■ Provided entries
-- ==== Sys2Proof/Machine/Stage.lean ====
section
/-! DEFINITION. Staging (04 R148-R153), plans (R134, R136, R166), the arming of changeovers (R157-R159) and the boot layout
(R155, R156). -/

namespace Sys2Proof.Machine

/-! Binding digests and plans (R134, R136). Two digests are equal exactly when what they cover is equal (log 30). -/

/-- Pin records, each with its pin number, of the units a predicate names. -/
def Layout.pinsOf (L : Layout) (mine : Nat → Nat → Bool) : List Word :=
  (List.range 96).flatMap fun i =>
    let r := L.pin i
    if mine (pinKind r) (pinUnit r) then [BitVec.ofNat 20 i, r] else []

/-- What Hewer `n`'s binding digest covers. -/
def Layout.hewerBinding (L : Layout) (n : Nat) : List Word :=
  L.body 10 n ++ [L.tap n]
    ++ L.pinsOf (fun k u => (k == 1 && L.hasTread n u) || (k == 2 && L.hasCan n u) || (k == 3 && L.hasTwb n u))
    ++ (L.groups.filter fun r => r.owner == n).flatMap fun r => L.grpWords r.group

/-- What flight `f`'s binding digest covers. -/
def Layout.flightBinding (L : Layout) (f : Nat) : List Word := L.body 11 f ++ L.pinsOf fun k u => k == 1 && u / 8 == f

/-- Mode of Hewer `n` when `old` gives way to `new` (R136). -/
def hewerMode (old new : Layout) (n : Nat) : PlanMode :=
  match old.present n, new.present n with
  | false, false => .absent
  | false, true => .start
  | true, false => .stop
  | true, true =>
    if old.hewerBinding n == new.hewerBinding n then .carry
    else if !new.bothBanks n && !old.bothBanks n then .warm else .cold

/-- Mode of flight `f` (R136). -/
def flightMode (old new : Layout) (f : Nat) : PlanMode :=
  match old.flightPresent f, new.flightPresent f with
  | false, false => .absent
  | false, true => .start
  | true, false => .stop
  | true, true => if old.flightBinding f == new.flightBinding f then .carry else .change

/-- The cold pause K in strokes (R166). -/
def coldPause (L : Layout) (words : Nat) : Nat := ceilDiv (50000 + 40 * words) (max 1 (8 * L.period.toNat))

/-- The plans against the shadow layout (R136, R151, R183); `ready` says which idle banks hold their image. -/
def State.plan (ready : Fin 16 → Bool) (s : State) : State :=
  match s.lay.shadow with
  | none => s
  | some L =>
    let hs := Vector.ofFn fun n : Fin 16 =>
      let m := hewerMode s.lo L n.val
      let wn := match s.flash.packageFor L n.val with
        | some p => p.imageWords
        | none => 0
      ({ pause := if m = .cold then BitVec.ofNat 8 (coldPause L wn) else 0,
         ready := (m == .warm || m == .start) && ready n, mode := m } : HewerPlan)
    let fs := Vector.ofFn fun f : Fin 4 => flightMode s.lo L f.val
    { s with plans := { s.plans with hewer := hs, flight := fs } }

/-! Staging. -/

/-- A staging in progress, or entry 0 PENDING (R148 code 1). -/
def State.stageBusy (s : State) : Bool := s.lay.staging.isSome || s.tb.sched[(0 : Fin 16)].st == .pending

/-- No island is kept off by a rail fault or the controlled stop (R148 code 15). -/
def State.islandsCan (s : State) (L : Layout) : Bool :=
  (List.range 56).all fun i => !L.marks i || s.islandOn i || !(s.pwr.stop || (List.range 8).any fun r => (s.wdn.sens.rail[r]?.map (·.fault)).getD false)

/-- What SBU.ADMIT records (03 R866). -/
def State.recordAdmit (a : Option (Option (Nat × Nat × Nat))) (s : State) : State :=
  match a with
  | none => s
  | some none => s.modSbu fun b => { b with admission := { pass := true, code := 0, res := 0, index := 0 } }
  | some (some (c, r, i)) =>
    s.modSbu fun b => { b with admission := { pass := false, code := BitVec.ofNat 4 c, res := BitVec.ofNat 3 r, index := BitVec.ofNat 6 i } }

/-- A package of the layout fails its signature or its tag (20 R738). -/
def packageAuthFails (f : Flash) (L : Layout) : Bool :=
  (List.range 16).any fun n => L.present n && match f.findPackage (L.pkgDigest n) with
    | some os => packageFail f os == some 5 || packageFail f os == some 8
    | none => false

/-- A failed verification is raised and logged (20 R738). -/
def State.authFailed (s : State) : State := (s.authFail).securityLog 1 0 0 0 0

/-- The check phase on a layout already parsed (R148 codes 10 to 15): SBU.ADMIT written, the failure if any. -/
def State.checkLayout (ps : List Placed) (L : Layout) (s : State) : Option LayFail × State :=
  let c := lateChecks s.flash (s.host.hsel == 0) (s.islandsCan L) L ps
  let s := s.recordAdmit c.admission
  let s := if (c.fail.map (·.code)) = some 13 ∧ packageAuthFails s.flash L then s.authFailed else s
  (c.fail, s)

/-- The check phase on the octets of a slot (R148). -/
def State.checkSlot (slot : Nat) (s : State) : Sum LayFail Layout × State :=
  let x := s.flash.slot 2 slot
  if x.st ≠ .valid then (.inl ⟨2, 0⟩, s)
  else match parseLayout s.flash x.octets with
    | .inl e => (.inl e, if e.code = 7 then s.authFailed else s)
    | .inr (ps, L) =>
      let (e, s) := s.checkLayout ps L
      match e with
      | some e => (.inl e, s)
      | none => (.inr L, s)

/-- A refusal is recorded and raised (R150). -/
def State.stageRefused (slot : BitVec 3) (e : LayFail) (s : State) : State :=
  let s := s.modLay fun l => { l with code := BitVec.ofNat 5 e.code, word := BitVec.ofNat 20 e.word, slot := slot }
  let s := s.logRec 5 e.code [slot.setWidth 20, 0, 0, BitVec.ofNat 20 e.word]
  s.raiseBy actWarden evLayoutReject

/-- The write phase begins: islands powered, claims taken, the plane being written (R151-R153; 20, Warden claims). -/
def State.beginWrite (slot : BitVec 3) (L : Layout) (reply : Option (CmdSource × BitVec 8)) (s : State) : State :=
  let s := s.powerMarked L
  let marks := (List.range 56).foldl (fun m i => setBit m i (L.marks i || decide (i < 4))) (0#56)
  let s : State := { s with sec := { s.sec with wclaim := marks } }
  s.modLay fun l => { l with slot := slot, st := .writing, shadow := none, staging := some { slot := slot, layout := L, reply := reply } }

/-- LAYOUT_STAGE (R148-R151; 21 R785 STATUS 19). -/
def execLayoutStage (src : CmdSource) (tag : BitVec 8) (slot : BitVec 3) (s : State) : Host.Outcome State Fault Refusal :=
  .next (s.command src tag 0x10 fun s =>
    if s.upd.trial.isSome then s.respond src tag 0x10 19 []
    else if s.stageBusy then (s.stageRefused slot ⟨1, 0⟩).respond src tag 0x10 1 []
    else
      let (r, s) := s.checkSlot slot.toNat
      match r with
      | .inl e => (s.stageRefused slot e).respond src tag 0x10 e.code []
      | .inr L => s.beginWrite slot L (some (src, tag)))

/-- The idle banks of WARM and START Hewers take their images (04, write phase). -/
def State.loadIdle (L : Layout) (s : State) : State :=
  (List.finRange 16).foldl (fun s n =>
    let m := hewerMode s.lo L n.val
    if m = .warm ∨ m = .start then
      match s.flash.image L n.val with
      | some ws => s.modHw n (·.stage (L.bothBanks n.val) ws)
      | none => s
    else s) s

/-- The shadow plane becomes VALID (R151). -/
def State.stageDone (L : Layout) (s : State) : State :=
  let s := s.loadIdle L
  let s := s.modLay fun l => { l with st := .valid, shadow := some L, staging := none, code := 0, word := 0 }
  let s := s.plan fun _ => true
  let s := s.logRec 5 0 [s.lay.slot.setWidth 20, L.id, L.rev, 0]
  s.raiseBy actWarden evLayoutLoaded

/-! Arming (R157-R160). -/

/-- An entry of the scheduler armed by the Warden (02 R63, R69): refused or PENDING. -/
def State.armWarden (n : Fin 16) (stroke needSync : Bool) (tgt : Vector Word 4) (s : State) : Bool × State :=
  let s := s.modSched n fun e =>
    ({ e with action := 0, mask := 0, needSync := needSync, stroke := stroke, tgt := tgt } : Sched).arm .warden s.tb.stroke.count
  (s.tb.sched[n].st == .pending, s)

/-- The stroke target one above the counter (R157). -/
def State.nextStroke (s : State) : Vector Word 4 :=
  let n := s.tb.stroke.count + 1
  #v[fld n 0 20, fld n 20 20, 0, 0]

/-- STATUS of an activate command that is refused before it arms (04, Triggering a changeover). -/
def State.activateRefusal (s : State) : Option Nat :=
  if s.upd.trial.isSome then some 19
  else if s.lay.st ≠ .valid then some 16
  else if s.tb.sched[(0 : Fin 16)].st = .pending then some 17 else none

/-- LAYOUT_ACTIVATE (R157). -/
def execLayoutActivate (src : CmdSource) (tag : BitVec 8) (s : State) : Host.Outcome State Fault Refusal :=
  .next (s.command src tag 0x11 fun s =>
    match s.activateRefusal with
    | some r => s.respond src tag 0x11 r []
    | none =>
      let t := s.nextStroke
      let (ok, s) := s.armWarden 0 true false t
      if ok then s.respond src tag 0x11 0 t.toList else s.respond src tag 0x11 18 [])

/-- LAYOUT_ACTIVATE_AT with CANCEL = 0 (R158). -/
def execLayoutActivateAt (src : CmdSource) (tag : BitVec 8) (loc kind : Bool) (target : Vector Word 4) (s : State) :
    Host.Outcome State Fault Refusal :=
  .next (s.command src tag 0x12 fun s =>
    match s.activateRefusal with
    | some r => s.respond src tag 0x12 r []
    | none =>
      let (ok, s) := s.armWarden 0 kind (!loc) target
      if ok then s.respond src tag 0x12 0 target.toList else s.respond src tag 0x12 18 [])

/-- LAYOUT_ACTIVATE_AT with CANCEL = 1 (R159). With no entry 0 pending it cancels nothing and answers STATUS 0 too (DESIGN CHOICE, log
162). -/
def execLayoutActivateCancel (src : CmdSource) (tag : BitVec 8) (s : State) : Host.Outcome State Fault Refusal :=
  .next (s.command src tag 0x12 fun s =>
    let s := if s.tb.sched[(0 : Fin 16)].st = .pending then
        let s := s.cancelSched 0
        { s with upd := { s.upd with lay := none } }
      else s
    s.respond src tag 0x12 0 [])

/-- The write phase is broken off: the shadow plane is INVALID (R152); the command that staged is answered INTERRUPTED. -/
def State.stageBroken (s : State) : State :=
  match s.lay.staging with
  | none => s
  | some g =>
    let s := s.modLay fun l => { l with st := .invalid, staging := none }
    let s := match g.reply with
      | some (src, tag) => s.respond src tag 0x10 0x84 []
      | none => s
    match s.upd.wait with
    | some w =>
      let s : State := { s with upd := { s.upd with wait := none } }
      s.respond w.src w.tag (if w.target.isSome then 0x24 else 0x23) 0x84 []
    | none => s

/-- A management restart meets the write phase (R152): a LAYOUT_STAGE is answered INTERRUPTED; an activation resumes after the
restart and writes the plane again (19 R700). -/
def State.stageInterrupted (s : State) : State :=
  match s.lay.staging with
  | none => s
  | some g => if g.reply.isSome then s.stageBroken else s.modLay fun l => { l with st := .invalid }

/-- The write phase of an activation begins again as the Warden resumes (19 R700). -/
def State.stageResumed (s : State) : State :=
  if s.lay.staging.isSome then s.modLay fun l => { l with st := .writing } else s

/-- The CHANGEOVER record: 0 done, else why it was aborted (19 R707). -/
def State.changeoverLog (why : Nat) (s : State) : State :=
  s.logRec 6 why [fld s.lay.chgStroke 0 20, fld s.lay.chgStroke 20 20, s.lo.id]

/-- An uncorrectable error in the shadow plane store (R152, R181). -/
def execPlaneFault (s : State) : Host.Outcome State Fault Refusal :=
  if s.lay.staging.isSome then .next s.stageBroken
  else if s.tb.sched[(0 : Fin 16)].st = .pending then
    let s := s.modSched 0 fun e => { e with st := .aborted, reason := .cancelled }
    let s := (s.modLay fun l => { l with st := .invalid }).countAbort 4
    let s : State := { s with upd := { s.upd with lay := none } }
    .next ((s.raise evChangeoverAbort).changeoverLog 4)
  else .next s

/-! The boot layout (R155, R156). -/

/-- The substitution table applied to a boot layout (21 R780). -/
def Flash.substitute (f : Flash) (L : Layout) : Layout :=
  let sections := L.sections.map fun x =>
    if x.type = 10 then
      match f.subst.find? fun e => e.1 == L.pkgDigest x.inst with
      | none => x
      | some (_, k) =>
        let p := packageOf (f.slot 1 k.toNat).octets
        { x with body := (bool 20 p.bothBanks) :: (List.range 13).map (pack256 p.digest) ++ x.body.drop 14 }
    else x
  { L with sections := sections }

/-- Sections with their places, as a stream would hold them. -/
def Layout.placed (L : Layout) : List Placed :=
  (L.sections.foldl (fun (p : List Placed × Nat) x => (p.1 ++ [{ start := p.2, sect := x }], p.2 + 2 + x.body.length)) ([], 8)).1

/-- A boot slot checked, with its substitutions (R155). -/
def State.checkBoot (slot : BitVec 3) (s : State) : Option Layout × State :=
  let x := s.flash.slot 2 slot.toNat
  if x.st ≠ .valid then (none, s.stageRefused slot ⟨2, 0⟩)
  else match parseLayout s.flash x.octets with
    | .inl e => (none, (if e.code = 7 then s.authFailed else s).stageRefused slot e)
    | .inr (_, L) =>
      let L := s.flash.substitute L
      let (e, s) := s.checkLayout L.placed L
      match e with
      | some e => (none, s.stageRefused slot e)
      | none => (some L, s)

/-- The pins take the functions of a layout. -/
def Pins.take (L : Layout) (p : Pins) : Pins :=
  { p with
    recs := Vector.ofFn fun i : Fin 96 => L.pin i.val, use := Vector.replicate 96 .func, high := 0 }

/-- The boot layout is applied: active plane, islands, pins, tables, Hewer banks (R155; 22, Start-up). -/
def State.applyBoot (L : Layout) (fallback : Bool) (s : State) : State :=
  let s := s.modLay fun l => { l with active := some L, usedFallback := fallback }
  let s := s.powerMarked L
  let s := s.modPwr fun p => { p with reapply := 0 }
  let s : State := { s with pins := s.pins.take L }
  let s := s.installStatics
  (List.finRange 16).foldl (fun s n =>
    if L.present n.val then
      match s.flash.image L n.val with
      | some ws => s.modHw n fun h => { h.place (L.bothBanks n.val) false ws with st := .stopped, load := HewerLoad.idle }
      | none => s.hewerFault n 4
    else s.modHw n fun h => { h with st := .absent, load := HewerLoad.idle }) s

/-- BOOT_LAYOUT_LOAD (R155, R156): the first stroke starts at the next grid point (02 R42); with no admitted layout no stroke
runs and the pins stay high-impedance. The BOOT record says what was booted (19, log). -/
def execBootLayoutLoad (s : State) : Host.Outcome State Fault Refusal :=
  if !s.wardenRuns ∨ s.lay.active.isSome then .next s
  else
    let boot : Nat := if s.pwr.cause = 10 then 2 else if s.pwr.cause.toNat ≤ 5 then 0 else 1
    let (a, s) := s.checkBoot s.flash.bootSlot
    let (L, fb, s) : Option Layout × Bool × State := match a with
      | some L => (some L, false, s)
      | none =>
        let (b, s) := s.checkBoot s.flash.fallback
        (b, true, s)
    let log (s : State) : State :=
      s.logRec 1 boot [s.wdn.version, bool 20 s.wdn.slot, s.lo.id, s.lo.rev, bool 20 s.lay.usedFallback]
    match L with
    | none => .next (log (s.modLay fun l => { l with usedFallback := fb }))
    | some L =>
      let s := s.applyBoot L fb
      let s := s.modTb fun t => { t with stroke := { t.stroke with ends := some (L.gridAfter s.qns) } }
      .next (log s)

end Sys2Proof.Machine
end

■ Task statement
Return exactly, and only, the lines above starting at the line that contains "l with active" and ending at the line that contains "else s.modHw n".

■ Answer section
  let s := s.modLay fun l => { l with active := some L, usedFallback := fallback }
  let s := s.powerMarked L
  let s := s.modPwr fun p => { p with reapply := 0 }
  let s : State := { s with pins := s.pins.take L }
  let s := s.installStatics
  (List.finRange 16).foldl (fun s n =>
    if L.present n.val then
      match s.flash.image L n.val with
      | some ws => s.modHw n fun h => { h.place (L.bothBanks n.val) false ws with st := .stopped, load := HewerLoad.idle }
      | none => s.hewerFault n 4
    else s.modHw n fun h => { h with st := .absent, load := HewerLoad.idle }) s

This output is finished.